REVIEW: Little Boy Toy- Little Big Heart #3- Wendy Rathbone

Little Boy Toy Book Cover Little Boy Toy
Little Big Heart #3
Wendy Rathbone
Gay Romance, Gay Fiction LGBTQ Romance
Eye Scry Publications
May 8, 2023
Kindle
162
Amazon

A little who is rumored to be ace and a man who says he isn’t a daddy are drawn together by powers greater than the roles of the kink club where they meet. How in all the worlds can they make it work?

Kendry: I’m tired of the daddies who leer, who only want hookups, who don’t see the real me. I still want the social life of the kink club, but I decide to stop dating for a while. I enjoy dressing as a little and going to the club’s book corner to read. I can still have my juice and snacks and see other littles.

Then he walks in. I’ve never seen him before in the daddy/little playroom. He’s too big, too much leather, too much muscle. He comes straight to my corner and wiggles himself into a short, kid-sized chair right next to me. Staring straight ahead, hands folded over his chest, he looks so lonely. I start to read to him.

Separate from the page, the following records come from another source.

-- ==== Sys2Proof/Machine/CacheIns.lean ====
section
/-! DEFINITION. Maintenance instructions, way locking and TLB invalidation (R163 to R165, R211 to R217). -/

namespace Sys2Proof.Machine

/- Maintenance of one line. -/

/-- Does a maintenance operation wait: for the comparison of what came before it (R262), for a marker in the store buffer
behind which it counts as a store (R178), or for the thread's own stores to its lines (R174)? -/
def mntWaits (s : State) (n : Nat) (th : Bool) (lines : List Nat) : Bool :=
  !comparedAll s n th || (s.thr n th).sb.contains .marker || lines.any (buffersLine (s.thr n th))

/-- CLN.L, INV.L and CLI.L (R214): no effect on DEVICE memory. -/
def runMnt (h : Hdr) (fn : Nat) (op : MntOp) (dec : Dec) (a : BitVec 5) (s : State) : State :=
  let inval := op == .inval
  runIns h (encT h 0x34 fn 0 a 0 false) false false none true dec (fun s =>
    let n := h.pu.val
    let va := (s.thr n h.th).arch.rg a
    match transParts n h.th (if inval then .inval else .clean) inval [(va, 1)] s with
    | (.error e, s) => .exc e s
    | (.ok [], s) => .done s
    | (.ok (p :: _), s) =>
      let l := p.1.pa / 256
      let acc := s.puAcc n h.th
      if p.1.mt = .device then .done s
      else if mntWaits s n h.th [l] then .wait s
      else match answerExc va inval (asked acc p.1.pa (mntKind op) 5 s) with
        | (some e, s) => .exc e s
        | (none, s) =>
          if !lineTurn acc l s || homeBusy s l then waitLine n h.th l s
          else match pinsLet acc none l s with
            | (false, s) => waitLine n h.th l s
            | (true, s) =>
              match mntLine op acc l (some (n, h.th)) s with
              | (false, s) => waitLine n h.th l s
              | (true, s) => .done (lineOut acc l s)) s

/-- CLN.L. -/
def execClnL (h : Hdr) (a : BitVec 5) (s : State) : Host.Outcome State Fault Refusal :=
  .next (runMnt h 0x10 .clean decOk a s)

/-- INV.L: privileged. -/
def execInvL (h : Hdr) (a : BitVec 5) (s : State) : Host.Outcome State Fault Refusal :=
  .next (runMnt h 0x11 .inval decPriv a s)

/-- CLI.L. -/
def execCliL (h : Hdr) (a : BitVec 5) (s : State) : Host.Outcome State Fault Refusal :=
  .next (runMnt h 0x12 .cleanInval decOk a s)

/-- The line of a DZL in the requester's L2, filled with zeros: no other copy is left, nor one in the L3 or the PU's L1I. -/
def zeroLine (n l : Nat) (s : State) : State :=
  l3Remove l ((writeOwned n l ((List.range 256).map (fun i => (256 * l + i, (0 : Byte)))) s).updPu n
    (fun p => { p with l1i := p.l1i.filter (fun e => e.2.line != some l) }))

/-- DZL (R214): the line in M, filled with zeros, without being read; it counts as a store of 256 bytes. -/
def execDzl (h : Hdr) (a : BitVec 5) (s : State) : Host.Outcome State Fault Refusal :=
  .next (runIns h (encT h 0x34 0x13 0 a 0 false) false false none true decOk (fun s =>
    let n := h.pu.val
    let va := (s.thr n h.th).arch.rg a
    match transParts n h.th .store true [(va, 1)] s with
    | (.error e, s) => .exc e s
    | (.ok [], s) => .done s
    | (.ok (p :: _), s) =>
      let l := p.1.pa / 256
      if p.1.mt = .device then .exc { vec := 7, detail := 4, eaddr := va, w := true } s
      else if mntWaits s n h.th [l] then .wait s
      else match answerExc va true (ownAnswer n h.th p.1.pa s) with
        | (some e, s) => .exc e s
        | (none, s) =>
          match commitReady n h.th l s with
          | (false, s) => .wait s
          | (true, s) =>
            match obtainOwned n h.th l (if p.1.mt = .normalNA then 2 else 0) s with
            | (false, s) => .wait s
            | (true, s) => .done (zeroLine n l s)) s)

/- Maintenance of a range. -/

/-- Segments of a zone-physical range: index, and the part of the range within it as offsets. -/
def rangeSegs (start len : Nat) : List (Nat × Nat × Nat) :=
  let last := start + len - 1
  (List.range (last / 2 ^ 30 - start / 2 ^ 30 + 1)).map (fun k =>
    let i := start / 2 ^ 30 + k
    (i, Nat.max start (2 ^ 30 * i) - 2 ^ 30 * i, Nat.min (last + 1) (2 ^ 30 * (i + 1)) - 2 ^ 30 * i))

/-- The first segment of a range that CMR refuses: detail, and its first zone-physical address (R215). -/
def cmrRefused (s : State) (z : Nat) (segs : List (Nat × Nat × Nat)) : Option (Nat × Nat) :=
  segs.findSome? (fun g =>
    let e := s.segEntry z g.1
    if !bit 63 e then some (0x30, 2 ^ 30 * g.1) else if segKind e = 2 then some (0x31, 2 ^ 30 * g.1) else none)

Zale: In all my years coming to the club, I’ve never bothered with the littles room. First of all, I’m not a daddy. Second, the bottles, the diapers, the pacifiers—all fine and good, just not for me. But I’m tired and need a break. My usual kinks aren’t doing anything for me. I don’t want hookups these days. I’m ready to settle down. I want someone just for me.

Review By Ulysses Dietz
Member of the Paranormal Romance Guild Review Team

This is a new one on me. The daddy side of this story’s equation was no surprise, but somehow I’d never encountered the “little” identity in a book before. Kendry may be in his twenties, but he lives his life as a little—specifically identifying as a six-year-old. For all the fact that he lives alone, has a job and drives a car, he surrounds himself with things that make him happy, harking back to that six-year-old’s moment of happiness in his own life. His clothing, his eating habits, his choice of reading, and even the furnishing of his apartment are all chosen to evoke his little identity.

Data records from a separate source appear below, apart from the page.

-- ==== Sys2Proof/Machine/Crypto.lean ====
section
/-! DEFINITION. Running a descriptor on a crypto slice (R402 to R410): parameters, key tokens, contexts, random data. -/

namespace Sys2Proof.Machine

/-- How a descriptor ends without success: with a completion code of Table 15.6, or it waits for a commit grant. -/
inductive OpEnd where
  | fail (code detail outLen : Nat) (inl : Quad)
  | waits
deriving DecidableEq, Repr

/-- What a descriptor that succeeds reports. -/
structure OpOut where
  outLen : Nat := 0
  inl    : Quad := 0
  more   : Bool := false
deriving DecidableEq, Repr

/-- A step of an operation. -/
abbrev OpM (α : Type) := ExceptT OpEnd (StateM State) α

/-- The descriptor ends with a code. -/
def opFail {α : Type} (code : Nat) : OpM α := throw (OpEnd.fail code 0 0 0)

/-- The descriptor ends with a code where b does not hold. -/
def opNeed (b : Bool) (code : Nat) : OpM Unit := if b then pure () else opFail code

/-- Input bytes (codes 7 and 8). -/
def opRead (comp : Bool) (z zpa n : Nat) : OpM (List Byte) := do
  match ← modifyGet (accRead comp 0 z zpa n) with
  | .ok b => pure b
  | .error c => opFail c

/-- Output bytes (code 7). -/
def opWrite (comp : Bool) (z zpa : Nat) (b : List Byte) : OpM Unit := do
  match ← modifyGet (accWrite comp z zpa b) with
  | .done => pure ()
  | .waits => throw OpEnd.waits
  | _ => opFail 7

/-- A request to the slice's DRBG: n free bytes; it reseeds where it has to (R419). -/
def drbgBytes (k : Nat) (predict : Bool) (n : Nat) (s : State) : List Byte × State :=
  let x := s.slice false k
  let fresh := predict || x.needSeed || decide (2 ^ 20 ≤ x.drbgReq)
  ((List.range n).map (Config.freeByte s.free), { s with free := s.free + 1 }.updSlice false k (fun x => { x with
    needSeed := false, drbgReq := if fresh then 1 else x.drbgReq + 1 }))

/-- n random bytes of the slice's DRBG (R419): none while the source has stopped. -/
def opRandom (k : Nat) (predict : Bool) (n : Nat) : OpM (List Byte) := do
  opNeed (← get).crypto.entropy 10
  modifyGet (drbgBytes k predict n)

/- Key tokens. -/

/-- The master key of a zone and generation, and where it is none code 4 (R405, R407). -/
def masterKey (s : State) (z : Nat) (gen : Nat) : Option (List Byte) :=
  let k := tget {} s.crypto.keys z
  let key := fun (v : Option (BitVec 256)) => v.map (fun v => toBe 32 v.toNat)
  if gen = k.gen.toNat then key k.cur
  else if gen = (255 + k.gen.toNat) % 256 then key k.prev
  else none

/-- Bytes of a token's material by kind (PRESUMED from the standards named), none where a kind allows several. -/
def kindSize : Nat → Option Nat
  | 1 => some 16 | 2 => some 32 | 3 => some 64 | 4 => some 24 | 6 => some 32 | 7 => some 48
  | 8 => some 32 | 9 => some 32 | 10 => some 32 | 11 => some 64 | 12 => some 64 | _ => none

/-- What a token holds once it has been checked. -/
structure Token where
  kind  : Nat
  usage : Nat
  mat   : List Byte
deriving DecidableEq, Repr

/-- A token at an address after the first four checks of R407. -/
def openToken (z zpa : Nat) : OpM Token := do
  opNeed (tget {} (← get).crypto.keys z).cur.isSome 4
  let b ← opRead false z zpa 128
  opNeed (beAt b 0 2 == 0x4B54) 2
  opNeed (beAt b 8 1 % 16 == z) 2
  match masterKey (← get) z (beAt b 9 1) with
  | none => opFail 4
  | some key =>
    let ct := slice b 0x20 64
    opNeed (gcmTag key (slice b 0x10 12) (b.take 32) ct == slice b 0x60 16) 2
    pure { kind := beAt b 2 1, usage := beAt b 4 4, mat := (gcmCrypt key (slice b 0x10 12) ct).take (beAt b 3 1) }

/-- A token whose kind fits and whose usage bits are set (R407). -/
def useToken (z zpa : Nat) (kinds bits : List Nat) : OpM Token := do
  let t ← openToken z zpa
  opNeed (kinds.contains t.kind && bits.all (fun i => t.usage / 2 ^ i % 2 == 1)) 3
  pure t

/-- The token of key material under the zone's current master key (Table 15.3). -/
def tokenBytes (key nonce : List Byte) (kind usage z gen : Nat) (mat : List Byte) : List Byte :=
  let aad := toBe 2 0x4B54 ++ toBe 1 kind ++ toBe 1 mat.length ++ toBe 4 usage ++ toBe 1 z ++ toBe 1 gen ++
    List.replicate 6 0 ++ nonce ++ List.replicate 4 0
  let ct := gcmCrypt key nonce (fit 64 mat)
  aad ++ ct ++ gcmTag key nonce aad ct ++ List.replicate 16 0

/-- A new token is written at KEY2. -/
def makeToken (k z zpa kind usage : Nat) (mat : List Byte) : OpM Unit := do
  let slot := tget {} (← get).crypto.keys z
  match slot.cur with
  | none => opFail 4
  | some key =>
    let nonce ← opRandom k false 12
    opWrite false z zpa (tokenBytes (toBe 32 key.toNat) nonce kind usage z slot.gen.toNat mat)

/-- Usage bits that the spec leaves open for a key that the unit generates with its operation: a free value of the bits
0 to 8 (assumption 23). -/
def freeUsage : OpM Nat := do
  let v ← modifyGet (fun s => s.draw 9)
  pure v.toNat

/-- May a new token of a kind have a usage (R407, Table 15.3)? IMPORTED and the bits above it are not for the request. -/
def usageOk (kind usage : Nat) : Bool :=
  decide (usage < 512) && (kind != 4 || (usage % 64 == 0))

/- Contexts. -/

/-- The state of a computation that a context block holds; none: the block is not one that a unit wrote for this zone and
operation under the current master key (R404). -/
def findCtx (s : State) (comp : Bool) (z op : Nat) (b : List Byte) : Option CtxRec :=
  s.crypto.ctxs.find? (fun r =>
    r.comp == comp && r.zone == z && r.op == op && (comp || r.gen == (tget {} s.crypto.keys z).gen) &&
      (b.zipIdx).all (fun e => Config.freeByte r.num e.2 == e.1))

/-- A context block is written: its bytes are free, and stand for a state of the computation, or for none any more. -/
def writeCtx (comp : Bool) (z zpa : Nat) (r : Option CtxRec) : OpM Unit := do
  let n ← modifyGet (fun s => (s.free, { s with free := s.free + 1 }))
  opWrite comp z zpa ((List.range (ctxSize comp)).map (Config.freeByte n))
  match r with
  | some r => modify (fun s => { s with crypto := { s.crypto with ctxs := { r with num := n } :: s.crypto.ctxs } })
  | none => pure ()

/-- The state that a multi-part operation starts from (R404): a single-part descriptor has FIRST, FINAL and no CTX. -/
def startCtx (z : Nat) (d : Desc) : OpM CtxRec := do
  let s ← get
  opNeed (if d.first && d.final then d.ctx == 0 else d.ctx != 0) 5
  opNeed (d.final || d.len1 % 256 == 0) 5
  if d.first then
    pure { num := 0, comp := false, zone := z, op := d.op, param := d.param, gen := (tget {} s.crypto.keys z).gen
           iv := d.iv, aad := [], data := [], chunks := [], sent := 0 }
  else
    let b ← opRead false z d.ctx 256
    match findCtx (← get) false z d.op b with
    | some r => pure r
    | none => opFail 2

/-- The context block after a descriptor of a multi-part operation. -/
def endCtx (z : Nat) (d : Desc) (r : CtxRec) : OpM Unit :=
  if d.ctx = 0 then pure ()
  else do
    opNeed (tget {} (← get).crypto.keys z).cur.isSome 4
    writeCtx false z d.ctx (if d.final then none else some r)

/- Running a descriptor. -/

/-- Number of descriptors that a slice has in progress (R399). -/
def inProgress (x : Slice) : Nat := (x.jobs.filter (fun j => match j.stage with | .ran _ _ _ _ _ => true | _ => false)).length

/-- The stage of a job is set. A failure leaves the rest of its chain not run (R401); with code 1 or 6 the chain's
completions are held back for the time the rest would have taken (R420). -/
def setStage (comp : Bool) (k : Nat) (j : Job) (st : JobStage) (s : State) : State :=
  let failed : Bool := match st with | .ran c _ _ _ _ => c != 0 | _ => false
  let hides : Bool := match st with | .ran c _ _ _ _ => !comp && (c == 1 || c == 6) && !j.last | _ => false
  s.updSlice comp k (fun x => { x with jobs := x.jobs.map (fun i =>
    let i := if i.chain = j.chain ∧ i.pos = j.pos then { i with stage := st }
      else if failed ∧ i.chain = j.chain ∧ j.pos < i.pos then { i with stage := .notRun } else i
    if hides && i.chain == j.chain then { i with held := true } else i) })

/-- A slice's next descriptor, where it has the wanted operation: it is in progress, or has failed, from then on. No new
work starts in M2 and M6, nor in M7 and M8 (R37). -/
def startJob (comp : Bool) (k op : Nat) (f : Nat → Desc → OpM OpOut) (s : State) : State :=
  let x := s.slice comp k
  match x.jobs.find? (fun j => j.stage == .queued) with
  | none => s
  | some j =>
    let d := descOf j.desc
    if s.lcs (sliceFn comp k) ≠ .on ∨ !unitWorks s comp ∨ chanHolds s ∨ s.lcs (.zone (Fin.ofNat 16 j.zone)) ≠ .on ∨ d.op ≠ op ∨
        8 ≤ inProgress x then s
    else match (f j.zone d).run s with
      | (.ok o, s) => setStage comp k j (.ran 0 0 o.outLen o.inl o.more) s
      | (.error .waits, s) => s
      | (.error (.fail c dt n inl), s) => setStage comp k j (.ran c dt n inl false) s

/-- A slice starts its next descriptor (R399): whole, or it waits (R221). -/
def runJob (comp : Bool) (k op : Nat) (f : Nat → Desc → OpM OpOut) (s : State) : State :=
  if unitHeld s comp then s else orWait (startJob comp k op f) s

/-- A crypto operation of slice k as a command. -/
def crypto (k : Fin 16) (op : Nat) (f : Nat → Desc → OpM OpOut) (s : State) : Host.Outcome State Fault Refusal :=
  .next (runJob false k op f s)

/-- A tag or digest left-aligned in 16 bytes (Table 15.5). -/
def inline16 (b : List Byte) : Quad := BitVec.ofNat 128 (ofBe (fit 16 b))

/- AES-GCM. -/

/-- AES-GCM of one descriptor (R402 to R404). -/
def runGcm (enc : Bool) (z : Nat) (d : Desc) : OpM OpOut := do
  opNeed (decide (12 ≤ d.param) && decide (d.param ≤ 16)) 5
  opNeed (enc || !d.final || d.compl != 0) 5
  let t ← useToken z d.key1 [1, 2] [if enc then 0 else 1]
  let r ← startCtx z d
  opNeed (decide (d.len1 ≤ d.outCap)) 9
  let aad ← if d.first then opRead false z d.aux d.len2 else pure r.aad
  let inp ← opRead false z d.inp d.len1
  let nonce := r.iv.take 12
  let out := (gcmCrypt t.mat nonce (List.replicate r.data.length 0 ++ inp)).drop r.data.length
  opWrite false z d.out out
  let ct := r.data ++ (if enc then out else inp)
  let tag := (gcmTag t.mat nonce aad ct).take d.param
  if d.final && !enc then
    let want ← opRead false z (d.compl + 0x20) d.param
    if want ≠ tag then
      opWrite false z d.out (List.replicate out.length 0)
      endCtx z d r
      opFail 1
  endCtx z d { r with aad := aad, data := ct }
  pure { outLen := out.length, inl := if d.final && enc then inline16 tag else 0 }

/-- AES_GCM_ENCRYPT (R402). -/
def execAesGcmEncrypt (slice : Fin 16) (s : State) : Host.Outcome State Fault Refusal := crypto slice 0x01 (runGcm true) s

/-- AES_GCM_DECRYPT (R403). -/
def execAesGcmDecrypt (slice : Fin 16) (s : State) : Host.Outcome State Fault Refusal := crypto slice 0x02 (runGcm false) s

/- AES-XTS. -/

/-- AES-XTS of one descriptor. -/
def runXts (enc : Bool) (z : Nat) (d : Desc) : OpM OpOut := do
  opNeed (decide (1 ≤ d.param) && decide (d.param ≤ 4096) && d.len1 % 16 == 0) 5
  let t ← useToken z d.key1 [3] [if enc then 0 else 1]
  opNeed (decide (d.len1 ≤ d.outCap)) 9
  let inp ← opRead false z d.inp d.len1
  opWrite false z d.out (xts enc t.mat d.iv (16 * d.param) inp)
  pure { outLen := d.len1 }

/-- AES_XTS_ENCRYPT (R402). -/
def execAesXtsEncrypt (slice : Fin 16) (s : State) : Host.Outcome State Fault Refusal := crypto slice 0x03 (runXts true) s

/-- AES_XTS_DECRYPT (R402). -/
def execAesXtsDecrypt (slice : Fin 16) (s : State) : Host.Outcome State Fault Refusal := crypto slice 0x04 (runXts false) s

/- AES-CMAC. -/

/-- AES-CMAC of one descriptor. -/
def runCmac (gen : Bool) (z : Nat) (d : Desc) : OpM OpOut := do
  opNeed (decide (4 ≤ d.param) && decide (d.param ≤ 16) && (gen || !d.final || d.len2 == d.param)) 5
  let t ← useToken z d.key1 [1, 2] [if gen then 2 else 3]
  let r ← startCtx z d
  let inp ← opRead false z d.inp d.len1
  let data := r.data ++ inp
  let tag := (aesCmac t.mat data).take d.param
  let want ← if d.final && !gen then opRead false z d.aux d.len2 else pure tag
  endCtx z d { r with data := data }
  opNeed (want == tag) 1
  pure { inl := if d.final && gen then inline16 tag else 0 }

Zale is a thirty-something construction worker turned manager, who is as tall and hairy and muscular as Kendry is petit and delicate and pretty. Up to this point in his life, Zale has been open to almost anything (once or twice), and his physical presence has steered him to the world of leather and to other daddies like himself.

This is, of course, until that moment when he spies Kendry, dressed in short shorts and a tight t-shirt, reading children’s books in the corner of the room at the Red Door Club set aside for littles. It seems that, like me, Zale has never encountered a little before.

Wendy Rathbone makes it very clear that not only is Kendry an adult, but is sexually an adult as well. He knows who he is and what he wants. His kink is a boy-daddy fantasy that does not involve any of the standard s/m notions. Kendry’s problem is that in the world dom/daddy-sub/boy scenes, he doesn’t really fit.

Zale has no such preconceptions, since he’s never been drawn to a little and is at first entirely unsure what Kendry is up to and what he might want.

This oddly adorable little book is the story of these two men’s courtship, as unlikely as it might seem. Rathbone takes us inside her protagonists’ heads and hearts, so that we understand what each of them is yearning for and what he is drawn to about the other.

Ultimately, it is a romance about two slightly-lost-at-sea men finding each other when they least expect it. If love can bloom when two people really see each other, this is how it happens.